(Beginning of EXERCISE MATERIAL)

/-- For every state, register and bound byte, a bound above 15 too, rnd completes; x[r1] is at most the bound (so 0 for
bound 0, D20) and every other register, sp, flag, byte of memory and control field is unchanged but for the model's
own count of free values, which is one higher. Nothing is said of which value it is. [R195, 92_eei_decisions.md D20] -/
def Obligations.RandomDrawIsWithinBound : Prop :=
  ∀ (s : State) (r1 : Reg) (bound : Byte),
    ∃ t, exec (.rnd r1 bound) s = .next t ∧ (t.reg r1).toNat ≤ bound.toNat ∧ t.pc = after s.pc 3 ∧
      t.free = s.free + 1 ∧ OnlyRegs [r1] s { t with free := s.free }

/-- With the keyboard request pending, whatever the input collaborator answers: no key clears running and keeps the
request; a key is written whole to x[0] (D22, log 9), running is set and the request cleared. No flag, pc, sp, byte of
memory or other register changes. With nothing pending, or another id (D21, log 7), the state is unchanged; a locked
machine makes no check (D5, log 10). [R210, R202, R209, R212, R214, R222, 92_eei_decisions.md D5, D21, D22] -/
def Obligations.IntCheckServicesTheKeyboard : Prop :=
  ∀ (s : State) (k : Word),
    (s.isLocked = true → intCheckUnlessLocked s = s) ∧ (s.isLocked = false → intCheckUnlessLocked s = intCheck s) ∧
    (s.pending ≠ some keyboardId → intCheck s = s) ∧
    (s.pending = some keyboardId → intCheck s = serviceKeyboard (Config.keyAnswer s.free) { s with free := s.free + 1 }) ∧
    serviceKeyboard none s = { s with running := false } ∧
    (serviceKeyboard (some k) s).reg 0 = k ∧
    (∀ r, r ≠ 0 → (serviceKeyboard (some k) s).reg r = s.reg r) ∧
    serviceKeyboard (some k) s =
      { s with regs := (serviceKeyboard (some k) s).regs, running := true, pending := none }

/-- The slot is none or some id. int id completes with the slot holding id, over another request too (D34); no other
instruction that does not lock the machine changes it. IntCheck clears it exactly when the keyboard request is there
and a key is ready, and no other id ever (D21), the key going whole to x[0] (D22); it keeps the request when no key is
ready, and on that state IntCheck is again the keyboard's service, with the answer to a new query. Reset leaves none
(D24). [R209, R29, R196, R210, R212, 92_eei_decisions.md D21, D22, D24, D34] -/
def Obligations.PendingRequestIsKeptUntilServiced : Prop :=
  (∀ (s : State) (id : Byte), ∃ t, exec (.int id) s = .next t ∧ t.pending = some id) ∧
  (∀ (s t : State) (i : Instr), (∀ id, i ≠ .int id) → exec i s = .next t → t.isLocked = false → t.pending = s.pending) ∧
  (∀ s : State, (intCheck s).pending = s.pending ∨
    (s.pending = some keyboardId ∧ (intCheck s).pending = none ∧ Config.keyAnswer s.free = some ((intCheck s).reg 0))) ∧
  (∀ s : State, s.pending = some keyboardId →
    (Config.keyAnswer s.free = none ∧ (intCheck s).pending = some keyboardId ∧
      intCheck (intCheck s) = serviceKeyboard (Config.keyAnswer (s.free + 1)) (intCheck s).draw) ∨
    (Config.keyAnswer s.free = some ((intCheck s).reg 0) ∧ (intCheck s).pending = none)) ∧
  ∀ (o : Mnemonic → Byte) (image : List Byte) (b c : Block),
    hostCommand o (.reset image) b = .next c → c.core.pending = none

(End of EXERCISE MATERIAL)
(Beginning of EXERCISE MATERIAL)

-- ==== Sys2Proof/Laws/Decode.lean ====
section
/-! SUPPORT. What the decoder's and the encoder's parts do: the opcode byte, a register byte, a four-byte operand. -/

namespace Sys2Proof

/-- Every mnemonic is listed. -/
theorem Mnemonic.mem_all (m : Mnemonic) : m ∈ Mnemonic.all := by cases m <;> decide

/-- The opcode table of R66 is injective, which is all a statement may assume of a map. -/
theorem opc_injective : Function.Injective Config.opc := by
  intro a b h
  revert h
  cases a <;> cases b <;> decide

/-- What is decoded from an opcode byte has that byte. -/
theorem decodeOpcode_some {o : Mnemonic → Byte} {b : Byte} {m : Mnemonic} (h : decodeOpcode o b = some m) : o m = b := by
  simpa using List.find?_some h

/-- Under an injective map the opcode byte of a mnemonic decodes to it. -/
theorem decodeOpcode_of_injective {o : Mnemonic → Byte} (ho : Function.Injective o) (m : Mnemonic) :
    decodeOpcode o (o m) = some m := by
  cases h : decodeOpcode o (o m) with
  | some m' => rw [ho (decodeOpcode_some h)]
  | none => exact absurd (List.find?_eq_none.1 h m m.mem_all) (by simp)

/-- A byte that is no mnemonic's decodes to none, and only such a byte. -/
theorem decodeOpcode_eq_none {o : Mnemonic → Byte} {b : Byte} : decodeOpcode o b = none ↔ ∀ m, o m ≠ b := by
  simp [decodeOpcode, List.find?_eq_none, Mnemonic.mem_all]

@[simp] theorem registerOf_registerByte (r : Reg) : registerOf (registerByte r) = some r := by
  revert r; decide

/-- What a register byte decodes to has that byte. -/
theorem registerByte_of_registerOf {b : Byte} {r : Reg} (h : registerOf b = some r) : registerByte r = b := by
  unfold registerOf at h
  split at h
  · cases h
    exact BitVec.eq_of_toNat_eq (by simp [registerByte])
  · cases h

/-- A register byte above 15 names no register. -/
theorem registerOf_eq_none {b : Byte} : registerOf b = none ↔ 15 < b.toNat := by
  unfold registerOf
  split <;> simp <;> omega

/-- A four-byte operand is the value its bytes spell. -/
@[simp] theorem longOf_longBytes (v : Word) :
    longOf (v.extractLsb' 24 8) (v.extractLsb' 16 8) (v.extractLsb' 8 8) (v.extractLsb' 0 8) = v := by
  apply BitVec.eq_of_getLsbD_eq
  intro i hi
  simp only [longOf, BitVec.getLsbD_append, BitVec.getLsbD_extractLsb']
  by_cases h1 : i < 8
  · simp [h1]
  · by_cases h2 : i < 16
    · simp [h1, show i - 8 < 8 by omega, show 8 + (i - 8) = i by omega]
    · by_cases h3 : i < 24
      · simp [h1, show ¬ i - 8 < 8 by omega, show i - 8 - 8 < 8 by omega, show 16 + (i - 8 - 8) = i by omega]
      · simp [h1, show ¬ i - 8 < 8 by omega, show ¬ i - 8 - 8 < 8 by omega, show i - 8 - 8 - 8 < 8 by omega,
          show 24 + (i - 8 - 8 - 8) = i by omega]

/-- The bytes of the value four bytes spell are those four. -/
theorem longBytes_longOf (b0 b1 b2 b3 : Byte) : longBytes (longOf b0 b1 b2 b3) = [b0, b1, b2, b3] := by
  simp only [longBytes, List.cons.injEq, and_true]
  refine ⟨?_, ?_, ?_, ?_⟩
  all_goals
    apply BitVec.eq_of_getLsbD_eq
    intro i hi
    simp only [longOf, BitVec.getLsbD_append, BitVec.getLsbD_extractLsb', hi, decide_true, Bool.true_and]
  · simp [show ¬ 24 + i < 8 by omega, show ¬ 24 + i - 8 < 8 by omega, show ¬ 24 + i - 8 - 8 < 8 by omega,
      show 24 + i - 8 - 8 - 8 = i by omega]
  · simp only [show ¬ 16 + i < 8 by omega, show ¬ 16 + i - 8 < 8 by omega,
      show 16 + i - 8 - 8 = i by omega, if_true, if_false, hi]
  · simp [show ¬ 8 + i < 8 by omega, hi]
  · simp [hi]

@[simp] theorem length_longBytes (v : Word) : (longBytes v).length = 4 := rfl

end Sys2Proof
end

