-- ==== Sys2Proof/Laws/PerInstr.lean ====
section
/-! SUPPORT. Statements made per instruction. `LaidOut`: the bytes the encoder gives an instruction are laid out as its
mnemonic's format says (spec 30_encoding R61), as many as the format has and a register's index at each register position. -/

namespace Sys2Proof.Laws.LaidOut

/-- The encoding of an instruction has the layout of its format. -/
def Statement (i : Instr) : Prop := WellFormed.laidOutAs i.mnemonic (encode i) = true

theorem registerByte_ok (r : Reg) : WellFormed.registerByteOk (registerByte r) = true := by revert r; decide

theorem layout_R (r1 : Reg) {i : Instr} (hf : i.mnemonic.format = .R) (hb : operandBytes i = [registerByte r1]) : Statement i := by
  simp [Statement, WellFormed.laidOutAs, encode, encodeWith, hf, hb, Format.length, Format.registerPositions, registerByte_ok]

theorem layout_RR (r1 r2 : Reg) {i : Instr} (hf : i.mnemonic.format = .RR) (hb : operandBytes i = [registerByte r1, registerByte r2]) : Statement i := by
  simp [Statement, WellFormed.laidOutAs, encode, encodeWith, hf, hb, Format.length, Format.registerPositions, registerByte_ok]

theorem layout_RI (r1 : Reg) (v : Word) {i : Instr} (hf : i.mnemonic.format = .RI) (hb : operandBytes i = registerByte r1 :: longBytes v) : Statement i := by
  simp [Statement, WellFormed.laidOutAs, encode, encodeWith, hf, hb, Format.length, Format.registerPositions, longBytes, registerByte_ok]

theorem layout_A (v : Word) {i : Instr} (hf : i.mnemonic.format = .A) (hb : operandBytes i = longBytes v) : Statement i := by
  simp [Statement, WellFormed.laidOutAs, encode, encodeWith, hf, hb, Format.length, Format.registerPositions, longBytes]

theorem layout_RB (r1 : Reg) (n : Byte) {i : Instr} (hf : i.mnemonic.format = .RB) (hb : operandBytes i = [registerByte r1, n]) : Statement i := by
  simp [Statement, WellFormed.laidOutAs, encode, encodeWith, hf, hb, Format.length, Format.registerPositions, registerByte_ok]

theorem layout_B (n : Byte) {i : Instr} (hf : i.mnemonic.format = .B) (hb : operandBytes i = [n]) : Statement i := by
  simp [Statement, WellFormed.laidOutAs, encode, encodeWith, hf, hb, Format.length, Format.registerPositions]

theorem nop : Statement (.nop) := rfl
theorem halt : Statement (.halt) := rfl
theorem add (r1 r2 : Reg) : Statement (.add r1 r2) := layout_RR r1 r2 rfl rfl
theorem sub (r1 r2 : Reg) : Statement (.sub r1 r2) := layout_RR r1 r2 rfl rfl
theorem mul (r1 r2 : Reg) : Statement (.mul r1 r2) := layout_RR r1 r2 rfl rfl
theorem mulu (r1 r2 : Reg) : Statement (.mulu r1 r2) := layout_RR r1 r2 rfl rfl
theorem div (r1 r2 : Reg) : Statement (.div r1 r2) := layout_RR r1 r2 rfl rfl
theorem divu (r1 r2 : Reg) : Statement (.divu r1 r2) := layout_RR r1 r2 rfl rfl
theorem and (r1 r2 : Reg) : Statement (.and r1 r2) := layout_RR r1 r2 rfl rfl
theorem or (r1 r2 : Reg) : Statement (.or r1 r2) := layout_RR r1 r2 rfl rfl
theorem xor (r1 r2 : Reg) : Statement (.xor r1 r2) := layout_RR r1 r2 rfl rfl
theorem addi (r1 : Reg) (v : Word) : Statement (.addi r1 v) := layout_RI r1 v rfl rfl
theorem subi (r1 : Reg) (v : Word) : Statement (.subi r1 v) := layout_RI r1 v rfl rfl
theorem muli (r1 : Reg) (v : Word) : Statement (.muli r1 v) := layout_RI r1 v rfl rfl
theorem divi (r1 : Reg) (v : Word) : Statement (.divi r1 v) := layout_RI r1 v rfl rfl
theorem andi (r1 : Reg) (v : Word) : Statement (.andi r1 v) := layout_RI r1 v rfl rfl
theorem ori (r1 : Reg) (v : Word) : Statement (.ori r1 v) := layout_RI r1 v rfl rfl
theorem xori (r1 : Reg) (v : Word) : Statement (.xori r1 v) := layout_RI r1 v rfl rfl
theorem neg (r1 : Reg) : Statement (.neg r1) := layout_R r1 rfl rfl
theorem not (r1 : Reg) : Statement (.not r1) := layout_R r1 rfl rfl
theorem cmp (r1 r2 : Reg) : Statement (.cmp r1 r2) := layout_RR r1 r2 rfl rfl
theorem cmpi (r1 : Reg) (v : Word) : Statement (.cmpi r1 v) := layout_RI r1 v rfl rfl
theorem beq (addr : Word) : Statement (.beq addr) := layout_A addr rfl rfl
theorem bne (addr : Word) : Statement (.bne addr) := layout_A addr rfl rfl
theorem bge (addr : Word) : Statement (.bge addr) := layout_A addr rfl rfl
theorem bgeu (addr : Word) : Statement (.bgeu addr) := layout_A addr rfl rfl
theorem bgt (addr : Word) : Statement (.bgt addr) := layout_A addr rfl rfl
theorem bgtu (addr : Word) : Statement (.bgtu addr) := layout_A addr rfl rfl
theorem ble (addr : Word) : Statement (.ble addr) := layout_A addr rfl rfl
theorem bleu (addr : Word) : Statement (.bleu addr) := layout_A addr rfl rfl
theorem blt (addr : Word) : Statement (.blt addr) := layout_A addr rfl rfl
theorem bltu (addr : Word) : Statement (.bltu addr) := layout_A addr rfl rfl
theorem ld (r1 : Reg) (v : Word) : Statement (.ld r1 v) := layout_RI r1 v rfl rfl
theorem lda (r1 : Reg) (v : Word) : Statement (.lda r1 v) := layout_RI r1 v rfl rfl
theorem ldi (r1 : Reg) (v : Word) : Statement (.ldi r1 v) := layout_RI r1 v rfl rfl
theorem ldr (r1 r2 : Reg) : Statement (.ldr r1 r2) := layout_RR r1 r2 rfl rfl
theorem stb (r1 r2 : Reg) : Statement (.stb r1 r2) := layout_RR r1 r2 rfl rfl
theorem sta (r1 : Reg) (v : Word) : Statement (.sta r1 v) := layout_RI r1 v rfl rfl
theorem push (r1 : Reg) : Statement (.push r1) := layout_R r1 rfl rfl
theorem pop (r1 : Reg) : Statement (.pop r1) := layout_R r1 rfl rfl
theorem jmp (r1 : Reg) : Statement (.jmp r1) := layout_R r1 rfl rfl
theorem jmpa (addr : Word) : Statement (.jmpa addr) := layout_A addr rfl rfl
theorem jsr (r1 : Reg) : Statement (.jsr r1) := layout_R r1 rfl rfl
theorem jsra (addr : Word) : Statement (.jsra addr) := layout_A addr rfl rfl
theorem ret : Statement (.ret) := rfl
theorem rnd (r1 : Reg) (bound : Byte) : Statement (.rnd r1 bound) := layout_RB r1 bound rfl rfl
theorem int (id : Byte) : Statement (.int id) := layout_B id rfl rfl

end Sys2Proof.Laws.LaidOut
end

(End of EXERCISE MATERIAL)

In the data above, retype exactly and only the lines between the one holding "namespace Sys2Proof.Laws.LaidOut" and the one holding "theorem registerByte_ok (r", inclusive.

*RESPONSE AREA*.
namespace Sys2Proof.Laws.LaidOut

/-- The encoding of an instruction has the layout of its format. -/
def Statement (i : Instr) : Prop := WellFormed.laidOutAs i.mnemonic (encode i) = true

theorem registerByte_ok (r : Reg) : WellFormed.registerByteOk (registerByte r) = true := by revert r; decide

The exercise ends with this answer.